[Dataset entries]
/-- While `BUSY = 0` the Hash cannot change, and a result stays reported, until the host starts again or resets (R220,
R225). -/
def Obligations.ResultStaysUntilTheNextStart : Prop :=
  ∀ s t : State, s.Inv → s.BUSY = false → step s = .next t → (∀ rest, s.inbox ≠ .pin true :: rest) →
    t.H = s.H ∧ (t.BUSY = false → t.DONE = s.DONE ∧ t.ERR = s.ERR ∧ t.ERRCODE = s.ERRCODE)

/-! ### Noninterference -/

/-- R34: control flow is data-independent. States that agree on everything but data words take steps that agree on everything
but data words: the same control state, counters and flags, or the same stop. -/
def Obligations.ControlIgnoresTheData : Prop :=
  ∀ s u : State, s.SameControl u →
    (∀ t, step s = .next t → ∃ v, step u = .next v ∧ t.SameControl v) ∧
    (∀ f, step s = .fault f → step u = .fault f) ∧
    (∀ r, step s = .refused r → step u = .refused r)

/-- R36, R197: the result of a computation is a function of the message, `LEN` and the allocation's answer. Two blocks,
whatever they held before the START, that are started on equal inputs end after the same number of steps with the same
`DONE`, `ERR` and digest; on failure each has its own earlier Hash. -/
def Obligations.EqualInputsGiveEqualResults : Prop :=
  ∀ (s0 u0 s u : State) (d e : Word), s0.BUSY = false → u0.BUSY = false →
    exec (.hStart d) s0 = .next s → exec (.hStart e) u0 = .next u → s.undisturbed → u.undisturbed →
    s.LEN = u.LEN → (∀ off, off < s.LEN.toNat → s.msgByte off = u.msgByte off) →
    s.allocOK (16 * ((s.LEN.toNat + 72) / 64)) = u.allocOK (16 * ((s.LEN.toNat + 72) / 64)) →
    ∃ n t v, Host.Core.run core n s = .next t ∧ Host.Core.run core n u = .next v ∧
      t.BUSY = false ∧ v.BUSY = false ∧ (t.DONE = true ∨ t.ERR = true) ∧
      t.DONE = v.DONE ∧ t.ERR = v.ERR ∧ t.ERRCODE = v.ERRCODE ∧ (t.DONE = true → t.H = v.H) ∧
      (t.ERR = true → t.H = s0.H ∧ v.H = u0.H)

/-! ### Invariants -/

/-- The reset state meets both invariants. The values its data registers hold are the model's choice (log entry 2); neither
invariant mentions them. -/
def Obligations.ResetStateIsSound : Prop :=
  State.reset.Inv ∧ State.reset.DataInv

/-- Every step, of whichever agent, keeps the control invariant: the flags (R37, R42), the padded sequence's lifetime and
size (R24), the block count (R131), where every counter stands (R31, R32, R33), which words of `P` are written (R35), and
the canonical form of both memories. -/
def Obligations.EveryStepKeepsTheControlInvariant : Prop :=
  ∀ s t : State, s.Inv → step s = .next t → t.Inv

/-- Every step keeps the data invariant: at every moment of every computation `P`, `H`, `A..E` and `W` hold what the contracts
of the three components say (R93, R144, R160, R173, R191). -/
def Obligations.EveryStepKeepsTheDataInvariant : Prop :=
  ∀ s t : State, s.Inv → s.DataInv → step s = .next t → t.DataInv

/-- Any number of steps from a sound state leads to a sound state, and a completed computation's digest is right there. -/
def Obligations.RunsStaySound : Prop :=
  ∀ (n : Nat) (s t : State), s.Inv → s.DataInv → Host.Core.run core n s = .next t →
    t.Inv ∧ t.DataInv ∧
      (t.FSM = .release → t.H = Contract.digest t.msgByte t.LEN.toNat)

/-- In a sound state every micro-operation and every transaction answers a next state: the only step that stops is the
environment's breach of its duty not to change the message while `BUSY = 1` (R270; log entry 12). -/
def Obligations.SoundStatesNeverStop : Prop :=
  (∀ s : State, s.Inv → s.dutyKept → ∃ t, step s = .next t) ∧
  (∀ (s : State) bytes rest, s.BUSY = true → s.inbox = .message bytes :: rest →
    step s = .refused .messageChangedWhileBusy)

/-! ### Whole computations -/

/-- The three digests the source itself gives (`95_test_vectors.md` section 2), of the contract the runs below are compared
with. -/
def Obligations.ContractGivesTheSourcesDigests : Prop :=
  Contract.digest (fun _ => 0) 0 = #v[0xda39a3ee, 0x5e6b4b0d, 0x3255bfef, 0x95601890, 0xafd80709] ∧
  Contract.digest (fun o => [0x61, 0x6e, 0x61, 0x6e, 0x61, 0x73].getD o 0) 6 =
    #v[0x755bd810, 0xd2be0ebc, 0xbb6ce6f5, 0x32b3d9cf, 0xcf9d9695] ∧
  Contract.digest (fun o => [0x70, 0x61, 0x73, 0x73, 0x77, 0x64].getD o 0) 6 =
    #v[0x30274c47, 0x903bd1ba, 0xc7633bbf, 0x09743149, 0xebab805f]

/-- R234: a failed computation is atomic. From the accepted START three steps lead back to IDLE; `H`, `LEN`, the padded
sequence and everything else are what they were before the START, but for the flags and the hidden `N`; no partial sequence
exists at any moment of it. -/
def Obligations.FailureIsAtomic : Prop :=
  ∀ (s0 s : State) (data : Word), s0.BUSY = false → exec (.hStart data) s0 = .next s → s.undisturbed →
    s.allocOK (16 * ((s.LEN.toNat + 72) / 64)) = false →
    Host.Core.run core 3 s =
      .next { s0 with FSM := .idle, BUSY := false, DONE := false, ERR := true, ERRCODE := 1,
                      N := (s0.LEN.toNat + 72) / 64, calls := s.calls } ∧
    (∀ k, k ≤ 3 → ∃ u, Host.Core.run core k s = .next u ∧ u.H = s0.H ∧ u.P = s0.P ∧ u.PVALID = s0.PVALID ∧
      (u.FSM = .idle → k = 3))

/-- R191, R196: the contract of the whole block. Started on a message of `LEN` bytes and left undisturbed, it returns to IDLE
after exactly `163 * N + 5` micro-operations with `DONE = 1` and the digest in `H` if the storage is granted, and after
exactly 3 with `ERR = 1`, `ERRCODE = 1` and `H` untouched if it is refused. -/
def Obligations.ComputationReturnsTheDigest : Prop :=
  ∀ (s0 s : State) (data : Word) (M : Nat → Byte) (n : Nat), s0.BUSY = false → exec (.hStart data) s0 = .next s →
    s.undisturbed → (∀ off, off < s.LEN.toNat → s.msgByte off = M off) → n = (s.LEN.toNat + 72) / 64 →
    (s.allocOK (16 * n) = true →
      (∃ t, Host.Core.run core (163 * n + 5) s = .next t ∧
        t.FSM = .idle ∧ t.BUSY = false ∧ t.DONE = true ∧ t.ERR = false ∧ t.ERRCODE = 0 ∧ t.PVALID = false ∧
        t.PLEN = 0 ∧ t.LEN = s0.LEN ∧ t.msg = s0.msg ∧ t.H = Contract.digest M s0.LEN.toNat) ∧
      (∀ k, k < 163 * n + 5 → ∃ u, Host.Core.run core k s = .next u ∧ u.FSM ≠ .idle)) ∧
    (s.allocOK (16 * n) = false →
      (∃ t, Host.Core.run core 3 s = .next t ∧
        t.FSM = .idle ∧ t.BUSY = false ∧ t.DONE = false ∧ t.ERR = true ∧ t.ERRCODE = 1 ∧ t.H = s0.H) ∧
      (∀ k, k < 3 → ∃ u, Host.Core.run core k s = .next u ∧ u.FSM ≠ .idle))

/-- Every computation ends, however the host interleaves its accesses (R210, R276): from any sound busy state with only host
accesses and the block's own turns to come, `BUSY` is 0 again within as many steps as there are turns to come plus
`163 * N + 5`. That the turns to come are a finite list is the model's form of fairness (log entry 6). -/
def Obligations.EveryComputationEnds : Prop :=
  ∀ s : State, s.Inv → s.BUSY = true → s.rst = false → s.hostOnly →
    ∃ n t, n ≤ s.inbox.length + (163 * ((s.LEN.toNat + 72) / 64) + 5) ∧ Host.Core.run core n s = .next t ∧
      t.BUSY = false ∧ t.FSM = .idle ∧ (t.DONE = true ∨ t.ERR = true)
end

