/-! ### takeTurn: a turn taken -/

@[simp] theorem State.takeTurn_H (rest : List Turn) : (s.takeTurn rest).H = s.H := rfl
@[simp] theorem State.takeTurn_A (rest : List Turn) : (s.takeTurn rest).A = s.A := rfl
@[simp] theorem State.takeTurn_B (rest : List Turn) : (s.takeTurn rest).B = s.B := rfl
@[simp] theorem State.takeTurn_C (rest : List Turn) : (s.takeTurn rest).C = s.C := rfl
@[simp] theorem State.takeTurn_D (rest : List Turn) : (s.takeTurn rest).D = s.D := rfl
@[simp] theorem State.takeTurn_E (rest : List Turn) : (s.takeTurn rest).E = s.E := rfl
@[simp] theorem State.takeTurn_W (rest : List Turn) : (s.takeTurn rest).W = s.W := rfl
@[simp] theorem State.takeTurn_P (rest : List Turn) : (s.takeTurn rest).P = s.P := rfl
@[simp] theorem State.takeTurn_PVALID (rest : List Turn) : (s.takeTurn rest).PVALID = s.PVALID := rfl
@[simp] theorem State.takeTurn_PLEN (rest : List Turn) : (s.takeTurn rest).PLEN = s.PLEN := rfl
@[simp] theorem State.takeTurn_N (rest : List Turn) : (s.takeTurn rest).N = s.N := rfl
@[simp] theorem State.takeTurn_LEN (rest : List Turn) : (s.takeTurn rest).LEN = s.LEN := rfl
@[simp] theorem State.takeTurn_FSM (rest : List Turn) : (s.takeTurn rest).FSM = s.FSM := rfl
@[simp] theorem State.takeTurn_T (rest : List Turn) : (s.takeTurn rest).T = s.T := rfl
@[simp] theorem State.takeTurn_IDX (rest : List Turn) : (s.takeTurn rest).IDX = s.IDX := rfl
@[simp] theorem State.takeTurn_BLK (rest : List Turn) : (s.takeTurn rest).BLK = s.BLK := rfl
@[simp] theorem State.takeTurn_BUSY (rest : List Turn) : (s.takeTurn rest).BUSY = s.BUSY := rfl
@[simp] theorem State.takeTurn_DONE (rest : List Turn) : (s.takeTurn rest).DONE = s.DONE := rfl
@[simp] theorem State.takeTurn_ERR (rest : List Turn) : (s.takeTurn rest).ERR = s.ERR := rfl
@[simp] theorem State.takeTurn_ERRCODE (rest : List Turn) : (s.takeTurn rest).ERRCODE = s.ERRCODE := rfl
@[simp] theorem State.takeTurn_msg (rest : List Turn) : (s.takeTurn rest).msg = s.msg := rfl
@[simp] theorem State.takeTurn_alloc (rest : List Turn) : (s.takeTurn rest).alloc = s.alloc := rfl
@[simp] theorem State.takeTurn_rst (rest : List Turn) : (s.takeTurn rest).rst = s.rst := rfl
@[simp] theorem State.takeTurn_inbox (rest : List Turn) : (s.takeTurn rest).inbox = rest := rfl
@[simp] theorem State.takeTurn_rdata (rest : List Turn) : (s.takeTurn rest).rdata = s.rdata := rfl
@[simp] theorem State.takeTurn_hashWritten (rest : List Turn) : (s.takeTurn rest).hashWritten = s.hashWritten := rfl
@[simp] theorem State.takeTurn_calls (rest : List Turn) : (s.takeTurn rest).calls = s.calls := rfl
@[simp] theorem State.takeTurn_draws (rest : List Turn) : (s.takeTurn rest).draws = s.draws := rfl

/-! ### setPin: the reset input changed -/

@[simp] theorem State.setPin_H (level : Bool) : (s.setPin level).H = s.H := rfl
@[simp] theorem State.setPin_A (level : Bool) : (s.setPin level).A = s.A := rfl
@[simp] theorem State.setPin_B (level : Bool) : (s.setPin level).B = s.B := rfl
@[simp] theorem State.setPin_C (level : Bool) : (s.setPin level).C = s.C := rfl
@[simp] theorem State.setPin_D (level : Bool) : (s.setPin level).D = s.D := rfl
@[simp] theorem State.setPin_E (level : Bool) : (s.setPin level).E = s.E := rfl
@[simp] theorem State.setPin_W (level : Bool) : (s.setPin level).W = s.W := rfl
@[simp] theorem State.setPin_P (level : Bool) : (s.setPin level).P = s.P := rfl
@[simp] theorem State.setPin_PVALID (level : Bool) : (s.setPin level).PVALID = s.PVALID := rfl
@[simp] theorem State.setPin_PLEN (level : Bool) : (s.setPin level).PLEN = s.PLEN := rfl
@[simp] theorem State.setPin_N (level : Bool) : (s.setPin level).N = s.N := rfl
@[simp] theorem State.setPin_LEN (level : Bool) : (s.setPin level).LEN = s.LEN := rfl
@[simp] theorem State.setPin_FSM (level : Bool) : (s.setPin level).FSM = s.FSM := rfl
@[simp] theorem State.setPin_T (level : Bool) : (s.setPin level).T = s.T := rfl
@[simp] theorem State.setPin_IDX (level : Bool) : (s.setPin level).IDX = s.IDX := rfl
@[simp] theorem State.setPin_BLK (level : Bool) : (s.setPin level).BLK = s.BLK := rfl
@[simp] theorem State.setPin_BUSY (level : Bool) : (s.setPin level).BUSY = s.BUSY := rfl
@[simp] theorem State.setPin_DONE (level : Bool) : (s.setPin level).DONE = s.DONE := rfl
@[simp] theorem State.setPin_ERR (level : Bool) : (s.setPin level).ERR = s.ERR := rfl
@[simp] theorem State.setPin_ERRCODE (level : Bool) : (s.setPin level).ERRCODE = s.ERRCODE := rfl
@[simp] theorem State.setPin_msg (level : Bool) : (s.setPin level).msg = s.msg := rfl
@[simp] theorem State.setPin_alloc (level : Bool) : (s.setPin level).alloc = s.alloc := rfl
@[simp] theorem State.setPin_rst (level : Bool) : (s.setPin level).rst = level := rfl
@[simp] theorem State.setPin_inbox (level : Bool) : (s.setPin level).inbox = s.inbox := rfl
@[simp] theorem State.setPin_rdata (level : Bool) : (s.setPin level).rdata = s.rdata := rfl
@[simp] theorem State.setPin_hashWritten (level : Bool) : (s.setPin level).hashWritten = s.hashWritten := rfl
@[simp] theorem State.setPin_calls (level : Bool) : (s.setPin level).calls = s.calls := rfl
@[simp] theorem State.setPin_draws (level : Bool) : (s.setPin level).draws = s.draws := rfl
---
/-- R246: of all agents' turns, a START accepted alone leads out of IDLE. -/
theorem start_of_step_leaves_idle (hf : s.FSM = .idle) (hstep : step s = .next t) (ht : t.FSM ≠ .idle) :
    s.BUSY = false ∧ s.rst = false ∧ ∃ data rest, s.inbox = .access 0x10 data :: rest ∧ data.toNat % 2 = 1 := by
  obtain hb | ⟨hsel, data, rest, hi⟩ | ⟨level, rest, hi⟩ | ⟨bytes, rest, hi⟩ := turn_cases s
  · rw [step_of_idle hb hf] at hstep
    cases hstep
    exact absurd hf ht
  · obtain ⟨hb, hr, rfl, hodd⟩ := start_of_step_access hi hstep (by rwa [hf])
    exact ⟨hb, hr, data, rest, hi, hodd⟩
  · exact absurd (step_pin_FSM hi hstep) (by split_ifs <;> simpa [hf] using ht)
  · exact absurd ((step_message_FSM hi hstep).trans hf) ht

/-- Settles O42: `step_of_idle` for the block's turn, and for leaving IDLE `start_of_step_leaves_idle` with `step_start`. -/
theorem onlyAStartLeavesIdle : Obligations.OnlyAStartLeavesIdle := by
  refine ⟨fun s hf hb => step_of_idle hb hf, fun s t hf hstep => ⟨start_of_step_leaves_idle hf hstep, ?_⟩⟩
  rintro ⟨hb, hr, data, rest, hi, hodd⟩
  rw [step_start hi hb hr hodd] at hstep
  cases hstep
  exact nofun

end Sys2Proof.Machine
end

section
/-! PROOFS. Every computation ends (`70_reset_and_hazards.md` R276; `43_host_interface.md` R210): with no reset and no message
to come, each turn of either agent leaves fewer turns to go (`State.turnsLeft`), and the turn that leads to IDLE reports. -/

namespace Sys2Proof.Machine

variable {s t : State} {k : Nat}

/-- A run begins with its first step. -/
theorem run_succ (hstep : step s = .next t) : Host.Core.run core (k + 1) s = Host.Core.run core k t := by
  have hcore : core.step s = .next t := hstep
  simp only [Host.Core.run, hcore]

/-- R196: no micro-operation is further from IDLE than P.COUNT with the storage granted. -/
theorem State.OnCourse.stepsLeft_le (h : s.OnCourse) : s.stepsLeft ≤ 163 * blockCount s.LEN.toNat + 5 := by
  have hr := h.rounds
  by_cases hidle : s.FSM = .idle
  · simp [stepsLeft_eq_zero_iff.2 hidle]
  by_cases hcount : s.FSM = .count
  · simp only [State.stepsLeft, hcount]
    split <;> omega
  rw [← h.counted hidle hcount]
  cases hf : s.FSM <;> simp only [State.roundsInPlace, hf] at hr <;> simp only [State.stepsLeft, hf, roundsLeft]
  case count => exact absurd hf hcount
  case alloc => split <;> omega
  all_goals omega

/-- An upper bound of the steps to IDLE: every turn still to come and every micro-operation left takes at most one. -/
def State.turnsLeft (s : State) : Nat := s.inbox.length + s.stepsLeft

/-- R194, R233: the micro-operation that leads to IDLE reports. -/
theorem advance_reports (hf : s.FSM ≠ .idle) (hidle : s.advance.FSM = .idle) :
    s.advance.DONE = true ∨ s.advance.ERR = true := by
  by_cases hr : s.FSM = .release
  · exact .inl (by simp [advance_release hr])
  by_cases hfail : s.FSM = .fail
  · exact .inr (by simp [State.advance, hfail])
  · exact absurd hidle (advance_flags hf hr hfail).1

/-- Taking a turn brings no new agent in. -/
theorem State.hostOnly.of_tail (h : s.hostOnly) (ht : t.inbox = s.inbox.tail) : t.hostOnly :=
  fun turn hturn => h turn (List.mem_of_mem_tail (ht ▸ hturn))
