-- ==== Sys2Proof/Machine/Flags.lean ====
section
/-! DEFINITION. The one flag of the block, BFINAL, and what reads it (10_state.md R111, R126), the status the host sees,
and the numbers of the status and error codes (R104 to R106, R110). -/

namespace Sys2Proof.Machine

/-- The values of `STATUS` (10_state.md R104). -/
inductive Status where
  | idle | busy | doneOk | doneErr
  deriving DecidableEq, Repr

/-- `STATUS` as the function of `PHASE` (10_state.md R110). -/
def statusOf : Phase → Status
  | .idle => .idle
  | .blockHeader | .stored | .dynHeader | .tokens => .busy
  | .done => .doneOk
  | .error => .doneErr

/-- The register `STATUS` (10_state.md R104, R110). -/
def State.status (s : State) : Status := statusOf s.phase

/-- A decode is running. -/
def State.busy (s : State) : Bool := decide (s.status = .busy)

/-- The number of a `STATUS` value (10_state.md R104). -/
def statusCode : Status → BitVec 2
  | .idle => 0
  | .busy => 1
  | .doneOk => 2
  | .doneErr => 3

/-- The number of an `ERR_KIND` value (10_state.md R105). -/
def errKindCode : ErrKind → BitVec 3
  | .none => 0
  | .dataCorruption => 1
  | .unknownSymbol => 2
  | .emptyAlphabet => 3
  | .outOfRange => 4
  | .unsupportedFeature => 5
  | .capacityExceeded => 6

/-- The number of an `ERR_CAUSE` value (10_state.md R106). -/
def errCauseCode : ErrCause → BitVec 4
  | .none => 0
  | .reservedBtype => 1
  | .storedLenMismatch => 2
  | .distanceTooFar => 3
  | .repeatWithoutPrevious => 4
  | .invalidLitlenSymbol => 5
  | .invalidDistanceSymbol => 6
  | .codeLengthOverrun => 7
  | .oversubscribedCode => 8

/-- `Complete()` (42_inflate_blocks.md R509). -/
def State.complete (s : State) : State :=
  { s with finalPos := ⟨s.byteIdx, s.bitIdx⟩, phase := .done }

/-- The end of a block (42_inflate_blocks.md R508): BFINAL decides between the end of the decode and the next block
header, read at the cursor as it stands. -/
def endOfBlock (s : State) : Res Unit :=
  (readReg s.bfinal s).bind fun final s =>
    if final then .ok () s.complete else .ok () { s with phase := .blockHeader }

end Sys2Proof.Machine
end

**DESCRIPTION OF THE TASK**
Transcribe the records above from the line holding "the canonical form of both memories. -/" down to the line holding "Contract.digest (fun _", inclusive, without adding anything.

**EXERCISE SOLUTION**
the canonical form of both memories. -/
def Obligations.EveryStepKeepsTheControlInvariant : Prop :=
  ∀ s t : State, s.Inv → step s = .next t → t.Inv

/-- Every step keeps the data invariant: at every moment of every computation `P`, `H`, `A..E` and `W` hold what the contracts
of the three components say (R93, R144, R160, R173, R191). -/
def Obligations.EveryStepKeepsTheDataInvariant : Prop :=
  ∀ s t : State, s.Inv → s.DataInv → step s = .next t → t.DataInv

/-- Any number of steps from a sound state leads to a sound state, and a completed computation's digest is right there. -/
def Obligations.RunsStaySound : Prop :=
  ∀ (n : Nat) (s t : State), s.Inv → s.DataInv → Host.Core.run core n s = .next t →
    t.Inv ∧ t.DataInv ∧
      (t.FSM = .release → t.H = Contract.digest t.msgByte t.LEN.toNat)

/-- In a sound state every micro-operation and every transaction answers a next state: the only step that stops is the
environment's breach of its duty not to change the message while `BUSY = 1` (R270; log entry 12). -/
def Obligations.SoundStatesNeverStop : Prop :=
  (∀ s : State, s.Inv → s.dutyKept → ∃ t, step s = .next t) ∧
  (∀ (s : State) bytes rest, s.BUSY = true → s.inbox = .message bytes :: rest →
    step s = .refused .messageChangedWhileBusy)

/-! ### Whole computations -/

/-- The three digests the source itself gives (`95_test_vectors.md` section 2), of the contract the runs below are compared
with. -/
def Obligations.ContractGivesTheSourcesDigests : Prop :=
  Contract.digest (fun _ => 0) 0 = #v[0xda39a3ee, 0x5e6b4b0d, 0x3255bfef, 0x95601890, 0xafd80709] ∧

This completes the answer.